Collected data
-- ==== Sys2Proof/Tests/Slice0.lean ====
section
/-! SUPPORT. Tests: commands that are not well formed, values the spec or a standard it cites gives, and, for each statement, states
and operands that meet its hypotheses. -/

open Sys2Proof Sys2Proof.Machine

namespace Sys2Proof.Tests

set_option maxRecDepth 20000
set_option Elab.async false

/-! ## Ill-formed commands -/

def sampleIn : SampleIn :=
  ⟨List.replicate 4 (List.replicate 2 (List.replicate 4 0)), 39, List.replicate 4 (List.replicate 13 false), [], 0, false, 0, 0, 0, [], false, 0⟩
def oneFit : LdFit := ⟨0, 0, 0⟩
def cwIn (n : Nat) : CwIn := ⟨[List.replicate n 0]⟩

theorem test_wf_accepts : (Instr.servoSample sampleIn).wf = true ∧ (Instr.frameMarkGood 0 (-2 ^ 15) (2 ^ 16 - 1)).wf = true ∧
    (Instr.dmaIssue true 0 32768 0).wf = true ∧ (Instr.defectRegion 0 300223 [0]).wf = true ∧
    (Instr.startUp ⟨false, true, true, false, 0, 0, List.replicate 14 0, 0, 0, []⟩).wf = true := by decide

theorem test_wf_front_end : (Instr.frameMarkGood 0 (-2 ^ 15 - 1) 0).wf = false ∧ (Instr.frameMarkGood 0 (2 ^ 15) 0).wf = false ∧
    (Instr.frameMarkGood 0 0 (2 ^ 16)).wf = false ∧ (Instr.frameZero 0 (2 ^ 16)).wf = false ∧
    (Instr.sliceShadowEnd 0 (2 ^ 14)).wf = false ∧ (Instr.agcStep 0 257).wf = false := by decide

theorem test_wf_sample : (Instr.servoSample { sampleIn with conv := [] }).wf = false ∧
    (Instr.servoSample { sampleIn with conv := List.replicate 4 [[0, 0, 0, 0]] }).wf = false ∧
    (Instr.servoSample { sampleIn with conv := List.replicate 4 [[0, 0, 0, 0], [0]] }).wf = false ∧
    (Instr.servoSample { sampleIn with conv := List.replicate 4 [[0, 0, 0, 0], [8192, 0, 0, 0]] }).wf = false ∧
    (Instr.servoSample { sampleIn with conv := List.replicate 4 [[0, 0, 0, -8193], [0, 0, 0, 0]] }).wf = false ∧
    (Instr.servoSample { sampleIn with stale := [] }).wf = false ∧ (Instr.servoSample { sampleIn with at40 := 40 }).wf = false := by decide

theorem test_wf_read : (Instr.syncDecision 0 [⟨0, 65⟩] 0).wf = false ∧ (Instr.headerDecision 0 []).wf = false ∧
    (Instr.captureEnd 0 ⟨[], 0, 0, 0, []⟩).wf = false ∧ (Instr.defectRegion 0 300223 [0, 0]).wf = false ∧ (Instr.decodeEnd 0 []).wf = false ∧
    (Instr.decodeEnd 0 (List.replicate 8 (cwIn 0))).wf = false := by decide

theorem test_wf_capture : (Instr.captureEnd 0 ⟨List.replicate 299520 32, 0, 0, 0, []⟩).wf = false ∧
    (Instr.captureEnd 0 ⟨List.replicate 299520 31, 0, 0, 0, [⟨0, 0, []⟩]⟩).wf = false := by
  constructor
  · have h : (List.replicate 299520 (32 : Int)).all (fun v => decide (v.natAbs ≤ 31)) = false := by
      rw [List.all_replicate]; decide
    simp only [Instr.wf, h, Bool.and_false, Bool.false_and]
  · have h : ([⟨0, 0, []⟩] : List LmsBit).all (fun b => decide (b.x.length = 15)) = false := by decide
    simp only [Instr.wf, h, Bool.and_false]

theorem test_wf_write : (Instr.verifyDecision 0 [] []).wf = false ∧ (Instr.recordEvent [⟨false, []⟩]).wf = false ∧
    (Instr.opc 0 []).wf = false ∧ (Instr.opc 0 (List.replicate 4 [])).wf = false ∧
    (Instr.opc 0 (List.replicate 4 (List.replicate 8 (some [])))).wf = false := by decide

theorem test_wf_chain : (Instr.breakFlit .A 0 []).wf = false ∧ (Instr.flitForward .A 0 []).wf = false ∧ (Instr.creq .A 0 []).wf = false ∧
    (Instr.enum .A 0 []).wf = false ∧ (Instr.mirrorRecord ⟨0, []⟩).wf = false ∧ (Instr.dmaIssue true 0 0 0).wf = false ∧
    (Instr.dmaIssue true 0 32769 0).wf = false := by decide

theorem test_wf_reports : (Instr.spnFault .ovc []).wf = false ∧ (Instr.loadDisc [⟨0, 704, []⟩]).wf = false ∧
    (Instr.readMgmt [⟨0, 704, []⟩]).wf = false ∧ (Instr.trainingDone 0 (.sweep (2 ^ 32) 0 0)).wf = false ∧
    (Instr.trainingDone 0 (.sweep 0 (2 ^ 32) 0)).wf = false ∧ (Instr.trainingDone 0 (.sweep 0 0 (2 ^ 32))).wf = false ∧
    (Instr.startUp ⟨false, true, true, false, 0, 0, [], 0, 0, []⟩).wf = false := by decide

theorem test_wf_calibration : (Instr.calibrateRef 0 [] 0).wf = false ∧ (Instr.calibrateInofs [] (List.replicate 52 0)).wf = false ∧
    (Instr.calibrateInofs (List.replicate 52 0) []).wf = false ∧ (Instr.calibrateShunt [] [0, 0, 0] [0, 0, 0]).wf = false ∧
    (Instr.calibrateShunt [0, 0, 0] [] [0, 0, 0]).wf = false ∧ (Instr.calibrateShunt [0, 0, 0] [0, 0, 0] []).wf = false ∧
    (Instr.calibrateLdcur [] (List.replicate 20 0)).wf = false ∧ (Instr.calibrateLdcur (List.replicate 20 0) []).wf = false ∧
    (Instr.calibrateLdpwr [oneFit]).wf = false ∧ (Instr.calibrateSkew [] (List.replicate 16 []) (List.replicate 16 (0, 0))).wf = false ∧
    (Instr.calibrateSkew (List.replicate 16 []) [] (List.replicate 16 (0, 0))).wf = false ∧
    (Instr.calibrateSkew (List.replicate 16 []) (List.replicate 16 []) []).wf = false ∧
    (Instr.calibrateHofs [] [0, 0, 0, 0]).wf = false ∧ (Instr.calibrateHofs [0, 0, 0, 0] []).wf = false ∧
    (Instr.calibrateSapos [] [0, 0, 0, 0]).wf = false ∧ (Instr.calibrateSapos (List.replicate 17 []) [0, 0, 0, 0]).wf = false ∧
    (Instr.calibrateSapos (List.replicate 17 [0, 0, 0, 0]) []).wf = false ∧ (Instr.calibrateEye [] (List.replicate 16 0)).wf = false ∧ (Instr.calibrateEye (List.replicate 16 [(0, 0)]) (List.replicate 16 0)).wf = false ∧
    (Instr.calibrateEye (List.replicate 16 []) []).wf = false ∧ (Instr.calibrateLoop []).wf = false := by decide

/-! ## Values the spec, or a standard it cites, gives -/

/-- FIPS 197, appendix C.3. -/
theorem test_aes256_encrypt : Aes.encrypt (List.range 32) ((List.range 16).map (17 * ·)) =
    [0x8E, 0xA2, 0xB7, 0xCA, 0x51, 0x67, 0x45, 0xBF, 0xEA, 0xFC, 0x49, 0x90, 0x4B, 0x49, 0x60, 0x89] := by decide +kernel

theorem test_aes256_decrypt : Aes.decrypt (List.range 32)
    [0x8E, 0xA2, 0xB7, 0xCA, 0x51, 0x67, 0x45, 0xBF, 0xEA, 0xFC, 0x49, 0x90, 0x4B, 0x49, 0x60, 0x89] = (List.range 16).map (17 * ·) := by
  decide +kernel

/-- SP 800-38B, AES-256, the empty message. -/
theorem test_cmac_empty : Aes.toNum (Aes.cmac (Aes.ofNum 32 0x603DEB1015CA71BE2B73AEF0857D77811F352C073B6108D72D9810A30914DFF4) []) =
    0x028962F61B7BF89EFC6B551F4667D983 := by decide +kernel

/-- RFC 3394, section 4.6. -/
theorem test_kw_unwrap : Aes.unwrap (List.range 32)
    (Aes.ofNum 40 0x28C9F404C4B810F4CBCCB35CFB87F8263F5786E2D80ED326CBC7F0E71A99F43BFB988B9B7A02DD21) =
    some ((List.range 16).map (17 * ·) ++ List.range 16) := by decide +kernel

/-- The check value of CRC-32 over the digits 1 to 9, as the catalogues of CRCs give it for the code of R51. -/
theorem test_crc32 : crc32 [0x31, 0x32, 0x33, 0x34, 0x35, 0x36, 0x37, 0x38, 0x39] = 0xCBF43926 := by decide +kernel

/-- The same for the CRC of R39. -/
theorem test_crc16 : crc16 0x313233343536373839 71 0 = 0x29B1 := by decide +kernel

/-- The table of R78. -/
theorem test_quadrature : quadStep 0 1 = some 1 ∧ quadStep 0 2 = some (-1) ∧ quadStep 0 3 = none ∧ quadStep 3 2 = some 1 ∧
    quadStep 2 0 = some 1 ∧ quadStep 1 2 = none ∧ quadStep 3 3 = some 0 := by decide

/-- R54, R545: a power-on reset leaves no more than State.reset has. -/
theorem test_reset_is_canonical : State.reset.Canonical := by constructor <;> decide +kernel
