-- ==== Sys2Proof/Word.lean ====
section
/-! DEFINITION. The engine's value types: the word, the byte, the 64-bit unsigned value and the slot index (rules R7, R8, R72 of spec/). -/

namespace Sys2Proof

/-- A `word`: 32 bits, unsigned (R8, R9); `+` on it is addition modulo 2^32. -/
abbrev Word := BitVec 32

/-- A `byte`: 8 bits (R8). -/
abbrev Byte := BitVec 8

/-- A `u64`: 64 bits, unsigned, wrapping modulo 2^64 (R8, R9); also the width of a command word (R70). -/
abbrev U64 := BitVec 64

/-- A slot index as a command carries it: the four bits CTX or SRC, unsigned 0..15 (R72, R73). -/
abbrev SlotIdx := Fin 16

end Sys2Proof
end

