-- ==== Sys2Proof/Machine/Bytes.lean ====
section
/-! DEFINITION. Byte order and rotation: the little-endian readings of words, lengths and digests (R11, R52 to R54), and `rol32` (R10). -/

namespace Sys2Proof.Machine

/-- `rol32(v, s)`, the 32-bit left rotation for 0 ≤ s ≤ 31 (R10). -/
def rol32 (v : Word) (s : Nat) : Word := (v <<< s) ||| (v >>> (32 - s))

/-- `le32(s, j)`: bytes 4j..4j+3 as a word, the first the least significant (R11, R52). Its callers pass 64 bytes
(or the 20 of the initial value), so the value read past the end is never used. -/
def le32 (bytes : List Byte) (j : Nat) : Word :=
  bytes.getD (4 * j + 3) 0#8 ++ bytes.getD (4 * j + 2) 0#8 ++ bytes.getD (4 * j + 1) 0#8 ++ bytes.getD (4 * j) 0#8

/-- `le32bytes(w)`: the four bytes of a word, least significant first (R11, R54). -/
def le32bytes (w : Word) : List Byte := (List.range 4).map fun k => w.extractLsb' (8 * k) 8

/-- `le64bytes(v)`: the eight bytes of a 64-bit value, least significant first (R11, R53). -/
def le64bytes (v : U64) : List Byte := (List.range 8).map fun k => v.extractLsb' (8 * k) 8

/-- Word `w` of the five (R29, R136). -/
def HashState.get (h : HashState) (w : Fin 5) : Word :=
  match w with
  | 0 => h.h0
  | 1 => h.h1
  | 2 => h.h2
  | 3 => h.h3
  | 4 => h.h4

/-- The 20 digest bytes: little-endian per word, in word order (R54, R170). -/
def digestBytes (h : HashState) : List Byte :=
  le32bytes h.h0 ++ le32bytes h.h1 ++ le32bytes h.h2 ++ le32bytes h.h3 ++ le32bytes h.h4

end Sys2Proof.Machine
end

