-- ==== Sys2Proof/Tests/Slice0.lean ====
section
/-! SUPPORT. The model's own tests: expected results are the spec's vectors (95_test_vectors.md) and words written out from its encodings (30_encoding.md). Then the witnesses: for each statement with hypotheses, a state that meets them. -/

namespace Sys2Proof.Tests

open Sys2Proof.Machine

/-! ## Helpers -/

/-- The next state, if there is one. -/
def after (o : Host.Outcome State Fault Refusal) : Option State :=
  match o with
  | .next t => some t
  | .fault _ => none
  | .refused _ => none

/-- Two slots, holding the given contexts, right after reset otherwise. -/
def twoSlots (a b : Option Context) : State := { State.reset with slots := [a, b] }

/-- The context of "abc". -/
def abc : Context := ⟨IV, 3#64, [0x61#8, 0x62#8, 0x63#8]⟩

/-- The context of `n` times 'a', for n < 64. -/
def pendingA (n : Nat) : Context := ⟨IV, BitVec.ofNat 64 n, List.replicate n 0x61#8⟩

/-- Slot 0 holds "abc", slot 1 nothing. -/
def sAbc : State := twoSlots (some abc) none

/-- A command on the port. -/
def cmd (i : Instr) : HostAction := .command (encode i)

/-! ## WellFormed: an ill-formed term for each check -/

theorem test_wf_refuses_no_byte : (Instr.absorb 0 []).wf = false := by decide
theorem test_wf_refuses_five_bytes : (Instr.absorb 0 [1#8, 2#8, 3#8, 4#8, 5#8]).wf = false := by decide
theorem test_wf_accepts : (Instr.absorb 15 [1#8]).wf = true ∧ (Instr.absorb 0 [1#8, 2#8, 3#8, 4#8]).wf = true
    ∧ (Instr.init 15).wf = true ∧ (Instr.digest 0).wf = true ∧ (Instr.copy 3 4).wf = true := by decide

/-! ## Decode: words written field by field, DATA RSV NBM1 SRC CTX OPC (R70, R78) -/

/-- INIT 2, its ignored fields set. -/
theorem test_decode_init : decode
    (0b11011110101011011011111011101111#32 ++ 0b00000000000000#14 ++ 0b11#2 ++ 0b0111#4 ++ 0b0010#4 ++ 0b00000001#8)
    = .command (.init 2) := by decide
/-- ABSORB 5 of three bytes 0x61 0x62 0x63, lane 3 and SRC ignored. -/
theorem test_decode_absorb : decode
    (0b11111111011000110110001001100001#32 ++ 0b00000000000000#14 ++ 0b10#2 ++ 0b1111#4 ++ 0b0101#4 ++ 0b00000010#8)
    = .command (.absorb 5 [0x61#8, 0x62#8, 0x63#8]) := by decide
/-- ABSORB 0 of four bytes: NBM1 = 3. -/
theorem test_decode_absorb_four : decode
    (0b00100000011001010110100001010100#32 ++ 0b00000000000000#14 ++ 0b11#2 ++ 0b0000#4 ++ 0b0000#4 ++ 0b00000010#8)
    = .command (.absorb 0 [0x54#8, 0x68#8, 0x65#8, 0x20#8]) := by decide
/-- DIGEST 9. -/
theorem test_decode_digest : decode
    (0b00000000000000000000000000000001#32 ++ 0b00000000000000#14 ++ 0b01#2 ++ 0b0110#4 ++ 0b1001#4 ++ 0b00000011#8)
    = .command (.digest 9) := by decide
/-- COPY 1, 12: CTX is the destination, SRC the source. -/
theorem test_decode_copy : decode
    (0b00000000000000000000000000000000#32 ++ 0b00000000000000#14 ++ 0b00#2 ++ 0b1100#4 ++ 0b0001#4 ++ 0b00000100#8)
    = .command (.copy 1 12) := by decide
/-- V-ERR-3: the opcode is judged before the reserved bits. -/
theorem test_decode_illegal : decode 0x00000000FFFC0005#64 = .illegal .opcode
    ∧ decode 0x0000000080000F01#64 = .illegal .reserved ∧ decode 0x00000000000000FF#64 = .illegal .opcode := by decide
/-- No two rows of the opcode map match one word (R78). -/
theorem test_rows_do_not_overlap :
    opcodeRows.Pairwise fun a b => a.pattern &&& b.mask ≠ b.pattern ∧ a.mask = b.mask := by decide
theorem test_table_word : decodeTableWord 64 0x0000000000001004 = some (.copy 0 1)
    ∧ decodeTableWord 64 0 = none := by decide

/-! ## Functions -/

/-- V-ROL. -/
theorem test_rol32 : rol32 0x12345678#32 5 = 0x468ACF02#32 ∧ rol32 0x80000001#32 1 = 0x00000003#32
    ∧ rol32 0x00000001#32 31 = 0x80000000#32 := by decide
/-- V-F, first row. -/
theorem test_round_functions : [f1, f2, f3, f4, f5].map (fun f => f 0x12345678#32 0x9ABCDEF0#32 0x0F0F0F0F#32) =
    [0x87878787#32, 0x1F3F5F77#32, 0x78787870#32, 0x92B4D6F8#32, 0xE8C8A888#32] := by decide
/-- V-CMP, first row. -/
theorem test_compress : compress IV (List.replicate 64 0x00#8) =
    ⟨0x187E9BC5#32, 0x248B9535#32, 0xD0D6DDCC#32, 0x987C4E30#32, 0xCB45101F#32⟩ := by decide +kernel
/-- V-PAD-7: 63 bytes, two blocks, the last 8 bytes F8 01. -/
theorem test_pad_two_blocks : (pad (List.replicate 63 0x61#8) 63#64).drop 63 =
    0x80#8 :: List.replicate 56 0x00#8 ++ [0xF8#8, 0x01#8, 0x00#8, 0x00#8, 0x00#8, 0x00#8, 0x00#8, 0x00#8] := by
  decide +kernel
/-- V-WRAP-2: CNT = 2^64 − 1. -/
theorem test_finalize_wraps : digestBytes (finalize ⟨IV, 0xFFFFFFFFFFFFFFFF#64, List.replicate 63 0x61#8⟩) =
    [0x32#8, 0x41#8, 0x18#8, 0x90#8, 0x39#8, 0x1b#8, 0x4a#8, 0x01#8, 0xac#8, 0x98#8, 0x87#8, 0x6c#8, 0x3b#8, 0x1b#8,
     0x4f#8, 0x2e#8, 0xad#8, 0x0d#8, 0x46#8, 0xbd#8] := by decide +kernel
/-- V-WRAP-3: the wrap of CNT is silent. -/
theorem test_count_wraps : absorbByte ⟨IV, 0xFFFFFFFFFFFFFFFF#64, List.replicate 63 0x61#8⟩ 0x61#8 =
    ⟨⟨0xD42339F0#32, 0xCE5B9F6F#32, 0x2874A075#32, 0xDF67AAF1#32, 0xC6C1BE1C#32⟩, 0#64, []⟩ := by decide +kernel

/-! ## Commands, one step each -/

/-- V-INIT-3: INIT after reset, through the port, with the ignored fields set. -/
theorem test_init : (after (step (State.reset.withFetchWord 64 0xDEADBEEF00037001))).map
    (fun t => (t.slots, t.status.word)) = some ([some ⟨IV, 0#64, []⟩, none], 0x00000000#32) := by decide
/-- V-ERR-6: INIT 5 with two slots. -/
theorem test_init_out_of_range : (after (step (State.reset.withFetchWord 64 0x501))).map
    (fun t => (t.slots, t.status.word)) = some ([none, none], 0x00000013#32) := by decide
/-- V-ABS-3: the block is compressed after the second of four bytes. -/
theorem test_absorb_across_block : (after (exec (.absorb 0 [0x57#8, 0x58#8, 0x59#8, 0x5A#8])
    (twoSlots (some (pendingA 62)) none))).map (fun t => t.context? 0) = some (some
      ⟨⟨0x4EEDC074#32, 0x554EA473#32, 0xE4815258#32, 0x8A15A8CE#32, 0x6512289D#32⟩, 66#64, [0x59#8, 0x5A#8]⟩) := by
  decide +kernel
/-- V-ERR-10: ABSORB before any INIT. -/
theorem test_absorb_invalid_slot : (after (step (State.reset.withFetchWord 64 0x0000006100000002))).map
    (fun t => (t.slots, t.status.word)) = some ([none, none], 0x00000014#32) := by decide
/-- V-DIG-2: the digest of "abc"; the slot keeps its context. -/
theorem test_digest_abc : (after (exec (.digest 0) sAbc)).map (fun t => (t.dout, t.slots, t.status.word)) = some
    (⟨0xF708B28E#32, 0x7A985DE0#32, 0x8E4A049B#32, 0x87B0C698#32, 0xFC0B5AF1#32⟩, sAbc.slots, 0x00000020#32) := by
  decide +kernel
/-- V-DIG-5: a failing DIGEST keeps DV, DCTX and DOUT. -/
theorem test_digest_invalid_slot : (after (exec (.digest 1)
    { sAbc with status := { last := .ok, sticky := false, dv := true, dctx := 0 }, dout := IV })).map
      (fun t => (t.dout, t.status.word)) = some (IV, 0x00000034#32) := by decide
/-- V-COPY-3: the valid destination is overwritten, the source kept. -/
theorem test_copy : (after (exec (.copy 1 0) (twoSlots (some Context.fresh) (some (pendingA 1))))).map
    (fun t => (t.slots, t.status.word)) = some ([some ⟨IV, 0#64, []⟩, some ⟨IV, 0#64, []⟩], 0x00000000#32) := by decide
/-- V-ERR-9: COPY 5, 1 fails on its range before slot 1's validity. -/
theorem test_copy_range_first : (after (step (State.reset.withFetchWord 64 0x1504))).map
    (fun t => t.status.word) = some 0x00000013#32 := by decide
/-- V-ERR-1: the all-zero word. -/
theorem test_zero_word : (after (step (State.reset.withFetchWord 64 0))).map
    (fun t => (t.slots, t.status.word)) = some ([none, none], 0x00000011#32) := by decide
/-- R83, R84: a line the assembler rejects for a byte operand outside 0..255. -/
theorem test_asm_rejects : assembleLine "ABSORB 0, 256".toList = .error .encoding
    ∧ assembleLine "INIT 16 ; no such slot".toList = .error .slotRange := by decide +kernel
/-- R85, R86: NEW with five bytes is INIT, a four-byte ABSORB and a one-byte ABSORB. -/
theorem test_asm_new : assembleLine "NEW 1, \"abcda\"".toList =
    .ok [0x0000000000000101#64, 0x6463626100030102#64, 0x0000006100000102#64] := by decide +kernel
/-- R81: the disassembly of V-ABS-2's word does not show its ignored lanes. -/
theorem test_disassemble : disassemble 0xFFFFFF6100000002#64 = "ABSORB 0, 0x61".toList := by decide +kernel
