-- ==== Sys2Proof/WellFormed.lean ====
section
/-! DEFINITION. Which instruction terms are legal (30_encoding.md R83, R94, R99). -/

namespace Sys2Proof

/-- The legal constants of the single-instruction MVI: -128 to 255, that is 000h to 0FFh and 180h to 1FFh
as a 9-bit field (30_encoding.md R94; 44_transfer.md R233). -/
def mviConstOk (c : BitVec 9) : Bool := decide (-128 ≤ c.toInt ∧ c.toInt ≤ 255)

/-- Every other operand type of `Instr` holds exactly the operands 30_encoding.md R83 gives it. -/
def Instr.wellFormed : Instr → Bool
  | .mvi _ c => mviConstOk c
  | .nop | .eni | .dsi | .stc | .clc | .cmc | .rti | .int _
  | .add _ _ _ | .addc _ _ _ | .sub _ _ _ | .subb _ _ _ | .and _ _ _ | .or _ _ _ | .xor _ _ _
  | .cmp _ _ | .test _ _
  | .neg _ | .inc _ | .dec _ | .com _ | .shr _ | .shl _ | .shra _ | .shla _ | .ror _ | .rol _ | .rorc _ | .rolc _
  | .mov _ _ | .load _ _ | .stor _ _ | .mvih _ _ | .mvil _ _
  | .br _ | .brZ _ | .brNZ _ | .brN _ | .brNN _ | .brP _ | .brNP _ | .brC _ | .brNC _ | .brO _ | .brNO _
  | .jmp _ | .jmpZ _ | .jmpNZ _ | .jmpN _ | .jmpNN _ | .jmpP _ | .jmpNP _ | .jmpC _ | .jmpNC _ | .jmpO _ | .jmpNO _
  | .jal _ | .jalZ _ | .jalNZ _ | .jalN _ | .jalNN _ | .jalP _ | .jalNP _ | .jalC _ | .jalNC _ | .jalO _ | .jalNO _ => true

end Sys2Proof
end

*YOUR ASSIGNMENT*. From the data above, output exactly the lines between the one containing "theorem test_absorb_across_block : (after" and the one containing "(fun t => (t.dout, t.status.word))", counting both of them.

*PROBLEM SOLUTION*.
theorem test_absorb_across_block : (after (exec (.absorb 0 [0x57#8, 0x58#8, 0x59#8, 0x5A#8])
    (twoSlots (some (pendingA 62)) none))).map (fun t => t.context? 0) = some (some
      ⟨⟨0x4EEDC074#32, 0x554EA473#32, 0xE4815258#32, 0x8A15A8CE#32, 0x6512289D#32⟩, 66#64, [0x59#8, 0x5A#8]⟩) := by
  decide +kernel
/-- V-ERR-10: ABSORB before any INIT. -/
theorem test_absorb_invalid_slot : (after (step (State.reset.withFetchWord 64 0x0000006100000002))).map
    (fun t => (t.slots, t.status.word)) = some ([none, none], 0x00000014#32) := by decide
/-- V-DIG-2: the digest of "abc"; the slot keeps its context. -/
theorem test_digest_abc : (after (exec (.digest 0) sAbc)).map (fun t => (t.dout, t.slots, t.status.word)) = some
    (⟨0xF708B28E#32, 0x7A985DE0#32, 0x8E4A049B#32, 0x87B0C698#32, 0xFC0B5AF1#32⟩, sAbc.slots, 0x00000020#32) := by
  decide +kernel
/-- V-DIG-5: a failing DIGEST keeps DV, DCTX and DOUT. -/
theorem test_digest_invalid_slot : (after (exec (.digest 1)
    { sAbc with status := { last := .ok, sticky := false, dv := true, dctx := 0 }, dout := IV })).map
      (fun t => (t.dout, t.status.word)) = some (IV, 0x00000034#32) := by decide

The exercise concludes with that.